The first two parts of this trilogy has almost always talked about food and other trivial issues that I have seen and encountered during my stay in Wa. The second part of the series saw the reaction I expected; some people outside the region took a rather keen interest in the article and have been prompting me to write my final piece. On the other hand, some people were not too excited about the article because of what I wrote about the “kenkey.” The thing is, you might be incensed and livid about what you read but quite honestly it is the truth. When I mean truth, I don’t just mean the “kenkey,” I mean every other thing I wrote. In this final bit of the series I am going to share some things that I have noticed in the municipality that must not be encouraged at all. A community that listens and learns is a community that thrives.

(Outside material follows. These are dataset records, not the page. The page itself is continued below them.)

-- ==== Sys2Proof/Machine/State.lean ====
section
/-!
DEFINITION. The state of the package: every register, queue, buffer, counter, mode and memory that the manual gives
it, the environment it touches (host memory, messages that leave it), and the queue of waiting commands.
-/
namespace Sys2Proof.Machine

/-- Where a message goes that leaves the package or a unit (R191, R276, R338, R366, R416, R440): kept so that the
order and content of what is sent can be stated. -/
inductive OutMsg where
  | msix (port fn vector : Nat)
  | alert
  | remoteSignal (package : Nat) (nib : Option Nat) (tally count tag : Nat)
  | remoteHalt (ctx : Nat)
  | packet (kind : String) (dest : Nat) (body : List Nat)
  | link (kind : String) (vc dest ctx : Nat) (body : List Nat)
  | ring (kind : String) (ccw : Bool) (body : List Nat)
deriving DecidableEq, Repr

/-- An error report on its way to a log (R412 to R418). -/
structure Report where
  cls : Nat
  code : Nat
  kind : Nat
  ctx : Option Nat
  unit : Nat
  info : Nat
  time : Nat
deriving DecidableEq, Repr

/-- A wait or test queued at a tally (R251): who waits, k, and whether it only tests. -/
structure TWait where
  tal : TalRef
  who : Nat
  k : Nat
  test : Bool
deriving DecidableEq, Repr

/-- A flow of a mesh slot table (R150). -/
structure Flow where
  id : Nat
  srcNode : Nat
  srcUnit : Nat
  dstNode : Nat
  dstUnit : Nat
  links : List Nat
deriving DecidableEq, Repr

/-- A mesh slot table (R150): frame, flows, runs (start, length, flow). -/
structure MeshTab where
  frameLog2 : Nat
  flows : List Flow
  runs : List (Nat × Nat × Nat)
deriving DecidableEq, Repr

/-- One leg of a transfer on the mesh (R148): die, flow, bytes not yet sent, bytes ready at the flow's source, bytes
in the crossing before it. -/
structure Leg where
  die : Nat
  flow : Nat
  unsent : Nat
  ready : Nat
  crossing : Nat
deriving DecidableEq, Repr

/-- A part of a transfer that travels on declared flows (R148): its nib and transfer, offset and length in the
transfer, legs, and bytes in the crossing behind the last leg. -/
structure MeshXfer where
  nib : Nat
  xfer : Nat
  off : Nat
  len : Nat
  legs : List Leg
  exit : Nat
deriving DecidableEq, Repr

/-- A slab in a landing area (R135, R169): lap and first LAP_POS, first frame, frames not yet released, blocks still to
land, bytes read by K0, bytes of the common part and of each piece that its blocks have taken. -/
structure LandSlab where
  lap : Nat
  pos : Nat
  frame : Nat
  frames : Nat
  left : Nat
  rd : Nat
  com : Nat
  pie : Nat
deriving DecidableEq, Repr

/-- A landing area of one die (R135): frames allocated and not yet FREE, next frame to allocate, slabs from oldest to
newest. Its bytes and poison bits are in `landMem` and `landPoison`. -/
structure Landing where
  used : Nat
  alloc : Nat
  slabs : List LandSlab
deriving DecidableEq, Repr

/-- A landing area at package reset: 1,024 FREE frames. -/
def Landing.reset : Landing := ⟨0, 0, []⟩

/-- A cluster port of the chain (R141): slabs passed, position in the slab. -/
structure ChainPort where
  slab : Nat
  pos : Nat
deriving DecidableEq, Repr

/-- A chain plan (R151). -/
structure ChainPlan where
  clusters : Nat
  rot : Nat
  nxt : Nat
  com : Nat
  piece : Nat
  common : Nat
  rotLog : Nat
  nxtLog : Nat
  comLog : Nat
  rotBase : Nat
  nxtBase : Nat
  comBase : Nat
deriving DecidableEq, Repr

/-- A memory slot table (R234): frame, floor clock, hot slots, records (start, stack, channel, kind). -/
structure MemTab where
  frameLog2 : Nat
  floorMhz : Nat
  hotReady : Bool
  slots : List (Nat × Nat × Nat × Nat)
deriving DecidableEq, Repr

/-- A layer of a seal plan (R343). -/
structure SealLayer where
  id : Nat
  tileLog : Bool
  stride : Nat
  tiles : Nat
  pkgStride : Nat
  tlog : Nat
deriving DecidableEq, Repr

/-- A seal plan (R343): layers, and FIRST_TILE and COUNT by layer and nib. -/
structure SealPlan where
  layers : List SealLayer
  nibs : Nat
  table : List (Nat × Nat)
deriving DecidableEq, Repr

/-- A context (R433): its program (R97 to R100), tables, start state and lock. -/
structure Ctx where
  /-- A program is loaded (R99). -/
  loaded : Bool
  /-- The context is sealed: RWL registers are locked (R9, R363). -/
  locked : Bool
  /-- Load generation (R264). -/
  gen : Nat
  /-- GEOM of the image (R97). -/
  geom : Nat
  /-- EXACT of the image (R97). -/
  exactImg : Bool
  /-- Resident mode (R19). -/
  resident : Bool
  /-- PACKAGES of the image (R97). -/
  packages : Nat
  /-- SPAN_NIBS of the image (R97). -/
  spanNibs : Nat
  /-- D_IMG (R341). -/
  image : List Byte
  /-- Chain plan (R151). -/
  chain : Option ChainPlan
  /-- Memory slot table (R234). -/
  memTab : Option MemTab
  /-- Declared crossing latencies: die, node, cycles (R334). -/
  crossing : List (Nat × Nat × Nat)
  /-- Seal plan (R343). -/
  plan : Option SealPlan
  /-- Tally map, word by word: key 4 entry + word (R253). -/
  tmap : NMap W32
  /-- Span table, word by word (R258). -/
  spans : NMap W32
  /-- A halt is on its way to the nibs of the context (R102, R266). -/
  halting : Bool
  /-- Layer records written: pass and layer (R345). -/
  layerDone : List (Nat × Nat)
  /-- Expander conditions reported since load: DIR_INDEX, EPOCH, cause (R179). -/
  expErrs : List (Nat × Nat × Nat)
deriving DecidableEq, Repr

/-- A context with no program. -/
def Ctx.empty : Ctx :=
  { loaded := false, locked := false, gen := 0, geom := 0, exactImg := false, resident := false, packages := 0,
    spanNibs := 0, image := [], chain := none, memTab := none, crossing := [], plan := none, tmap := [], spans := [],
    halting := false, layerDone := [], expErrs := [] }

/-- A nib's part in a collective (R304): its descriptor, the tally it signals, its lateness-free time at issue. -/
structure CollPart where
  nib : Nat
  desc : List Byte
  dst : SigDst
  mark : Nat
deriving DecidableEq, Repr

/-- How a segment is reduced (R316, R317): no lane has arrived yet, or it waits for a slot, holds one, goes on in endpoint
mode, is only passed on, has left for another member, or is done. -/
inductive SegSt where
  | idle
  | waiting
  | pass
  | slot
  | endpoint
  | sent
  | endSent
  | done
deriving DecidableEq, Repr

/-- A segment of a collective at this package (R308, R316): rank of the shard it belongs to, its number in the shard, the
stage of R305 at which its lanes enter, what it holds, when it began to wait, member packages added so far, lanes (none
before the first), poison of its stripes, whether it has been asked for again, acknowledgements that its copies still await, and whether RTR_COLL_POISON
has counted it (R322). -/
structure CSeg where
  owner : Nat
  seq : Nat
  stage : Nat
  st : SegSt
  since : Nat
  got : Nat
  lanes : List Nat
  poison : List Bool
  resent : Bool
  acks : Nat
  counted : Bool
deriving DecidableEq, Repr

/-- A collective outstanding in the package (R304 to R324): context, COLL_ID, plane addresses of the member packages in
order of rank, this package's rank, the axes on which it runs a ring (R305), the nibs that have issued it, the agreed words
by stripe and the grain total, batches agreed, segments, status, and whether some result word is poisoned. -/
structure Coll where
  ctx : Nat
  id : Nat
  mem : List Nat
  rank : Nat
  wrap : List Bool
  parts : List CollPart
  words : List Nat
  grains : Nat
  agreed : Nat
  segs : List CSeg
  status : Nat
  bad : Bool
deriving DecidableEq, Repr

/-- A queue pair (R354 to R370): whether it has been enabled since its last reset, ring indices and use, the last CSEQ
written to the CQ, the last CSEQ of a replay in progress (R368), entries in the journal, and the CSEQs among them
whose commands asked for no interrupt. -/
structure Pair where
  opened : Bool
  sqHead : Nat
  sqTail : Nat
  cqTail : Nat
  cqUsed : Nat
  cqLast : Nat
  replay : Option Nat
  jcount : Nat
  quiet : List Nat
deriving DecidableEq, Repr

People have argued that money is what makes everything grow. I for one have never believed this argument. For me, I have always believed that attitude is the basis of growth in everything we do. Growth in your spiritual life or academic pursuit and especially in business or career, success depends largely on attitude. Although this is my conviction, I am bound to believe that there are people who share the same conviction. I have lived in Accra for the better part of my life and any person who has been in Accra knows one thing; “business saturation.” There are so many people doing the same thing, in the same area and yet they are all expecting different results. But how do you as an individual gain the results that you really want? It’s pretty simple; you do your things differently, work harder and the results will change. In Accra, as early as 5:30am, the whole business community in the informal sector begin operations. Shops are open, market women begin to unpack their wares, trotros and taxis are already out and the whole city is alive. The thing about Accra is whether rain or shine, there are always brisk business activities taking place. The same cannot be said for Wa, well as far as I can tell. There have been a few times when I have gone out after 6:00am to purchase items only to find out that on an approximately one mile stretch with close to 20 shops, not a single shop was open for business and the reasons have been; it rained, the weather was too cold or it is too early. During the day, you can visit shops to transact business only for you to be told that the people who run the businesses have gone out or gone home or for no particular reason, cannot be found. Now this begs the questions; if you do not have the right attitude towards work or towards your business how do you expect to grow? You can decide to blame the President and his government all you want but if you do not change your attitude towards work, there will be no forward movement for what you do.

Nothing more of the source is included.